## [Action item]
Only lines containing the word "entry" are needed; pull them out of the material.

## [Provided entries]

-- ==== Sys2Proof/Machine/Checks.lean ====
section
/-! DEFINITION. The block rules that the start-up loader and every staged commit check (R298 step 4, R305 step 4): one
test per block, over the settings as they stand in a state, and the reason code of the first rule broken. -/

namespace Sys2Proof.Machine

/-! ## Enabled blocks (R385) -/

/-- A block is enabled: its CLK_EN bit is 1, and its ENABLE field where it has one (R385). -/
def State.blockOn (s : State) (w : Nat) : Bool :=
  s.clockOn w && match w with
    | 0 => s.on F.ARR_CTRL_ENABLE
    | 4 => s.on F.CHK_CTRL_ENABLE
    | 5 => s.on F.PTS_CTRL_ENABLE
    | 6 => s.on F.LFT_CTRL_ENABLE
    | 7 => s.on F.GLZ_CTRL_ENABLE
    | 8 => s.on F.SLV_CTRL_ENABLE
    | 9 => s.on F.LAY_CTRL_ENABLE
    | 10 => s.on F.ATN_CTRL_ENABLE
    | 11 => s.on F.KVC_CTRL_ENABLE
    | 15 => s.on F.TGS_CTRL_ENABLE
    | 16 => s.on F.BML_CTRL_ENABLE
    | _ => true

/-- A queue is enabled; a stream is enabled, of a kind. -/
def State.queueOn (s : State) (q : Nat) : Bool := s.on (F.SQ_QCFG_ENABLE q)
def State.streamOn (s : State) (i kind : Nat) : Bool := s.on (F.ING_STR_CFG_ENABLE i) && s.get (F.ING_STR_CFG_KIND i) == kind

/-! ## Regions of memory that settings place -/

/-- A region: the block that places it, its first address and its length. -/
structure Region where
  owner : Nat
  base  : Nat
  len   : Nat
  deriving DecidableEq, Repr

/-- Two regions share a byte. -/
def Region.meets (a b : Region) : Bool := decide (a.base < b.base + b.len) && decide (b.base < a.base + a.len)

/-- A region lies in the activations-and-queue-spill partition (R212). -/
def State.inAct (s : State) (r : Region) : Bool := decide (r.base + r.len ≤ s.get F.NGT_CTRL_ACT_BANKS * 0x400000)

/-- A region lies in the DDR4 that the settings enable (R217, R218; whether it trains is no rule of the settings, R219).
(DEDUCED: log entry 119) -/
def State.inDdr (s : State) (r : Region) : Bool :=
  decide (ddrBase ≤ r.base) &&
    decide (r.base + r.len ≤ ddrBase + popCount 8 (s.get F.DDR_CTRL_CH_EN) * (2 ^ 30 * 2 ^ s.get F.DDR_CTRL_CAPACITY))

/-- No two regions of a list meet. -/
def apart : List Region → Bool
  | [] => true
  | r :: l => !l.any r.meets && apart l

/-- No region of one list meets one of another. -/
def apartFrom (a b : List Region) : Bool := a.all (fun r => !b.any r.meets)

/-- Spill regions of the enabled queues (R58). -/
def State.spillRegions (s : State) : List Region :=
  (List.range 1024).filterMap (fun q =>
    if s.queueOn q ∧ 16 < s.get (F.SQ_QCFG_SIZE q) then
      some ⟨wSQ, s.get (F.SQ_QSPILL_SPILL_BASE q) * 64, (s.get (F.SQ_QCFG_SIZE q) - 16) * 64⟩ else none)

/-- Tables, golden table and staging area of PTS (R90). -/
def State.ptsRegions (s : State) : List Region :=
  (List.range (s.get F.PTS_CTRL_TABLES)).map (fun j => ⟨wPTS, s.base (F.PTS_TABLE_BASE j), 10 * 2 ^ 20⟩)
    ++ [⟨wPTS, s.base F.PTS_GOLDEN_BASE_BASE, 5 * 2 ^ 18⟩, ⟨wPTS, s.base F.PTS_STAGE_BASE_BASE, ((List.range 16).countP (fun k => s.on (F.PTS_LIDAR_CFG_ENABLE k))) * 2 ^ 20⟩]

/-- Areas of sparse convolution (R104), but for the tile ring. -/
def State.spcRegions (s : State) : List Region :=
  let feat := s.get F.PTS_SPC_CTRL_SITE_LIMIT * 64 * s.maxOut
  [⟨wPTS, s.base F.PTS_SITE_BASE_BASE, 5 * 2 ^ 20⟩, ⟨wPTS, s.base F.PTS_FEAT_BASE0_BASE, feat⟩,
    ⟨wPTS, s.base F.PTS_FEAT_BASE1_BASE, feat⟩, ⟨wPTS, s.base F.PTS_CONV_STAGE_BASE_BASE, 8 * 192 * 1024⟩,
    ⟨wPTS, s.base F.PTS_GOLDEN_SITE_BASE_BASE, 320 * 1024 + 2 * 16384 * 64 * s.maxOut⟩]

def State.tileRing (s : State) : Region :=
  ⟨wPTS, s.base F.PTS_TILE_BUF_BASE_BASE, s.get F.PTS_SPC_CTRL_TILE_BUFS * 320 * 1024⟩

/-- Frame slots, output buffers, golden slot and table banks of LFT (R115). A bank is as long as its largest table (R110).
(DEDUCED: log entry 52) -/
def State.lftRegions (s : State) : List Region :=
  [⟨wLFT, s.base F.LFT_SLOT_BASE_BASE, s.get F.LFT_CTRL_FRAME_SLOTS * s.frameSlotSize⟩,
    ⟨wLFT, s.base F.LFT_OUT_BASE_BASE, s.get F.LFT_CTRL_LIFT_BUFS * (64 + 65536 * s.cLift)⟩,
    ⟨wLFT, s.base F.LFT_GOLDEN_BASE_BASE, s.frameSlotSize⟩]
    ++ (List.range 16).flatMap (fun c =>
      if s.on (F.LFT_CAM_CFG_ENABLE c) then
        let n := 16 + 8 * 256 + 4 * s.get (F.LFT_CAM_CFG_U_COLS c) * s.get (F.LFT_CAM_CFG_D_BINS c)
        [⟨wLFT, s.tableBase c 0, n⟩, ⟨wLFT, s.tableBase c 1, n⟩]
      else [])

## [Task result]
(DEDUCED: log entry 119) -/
(DEDUCED: log entry 52) -/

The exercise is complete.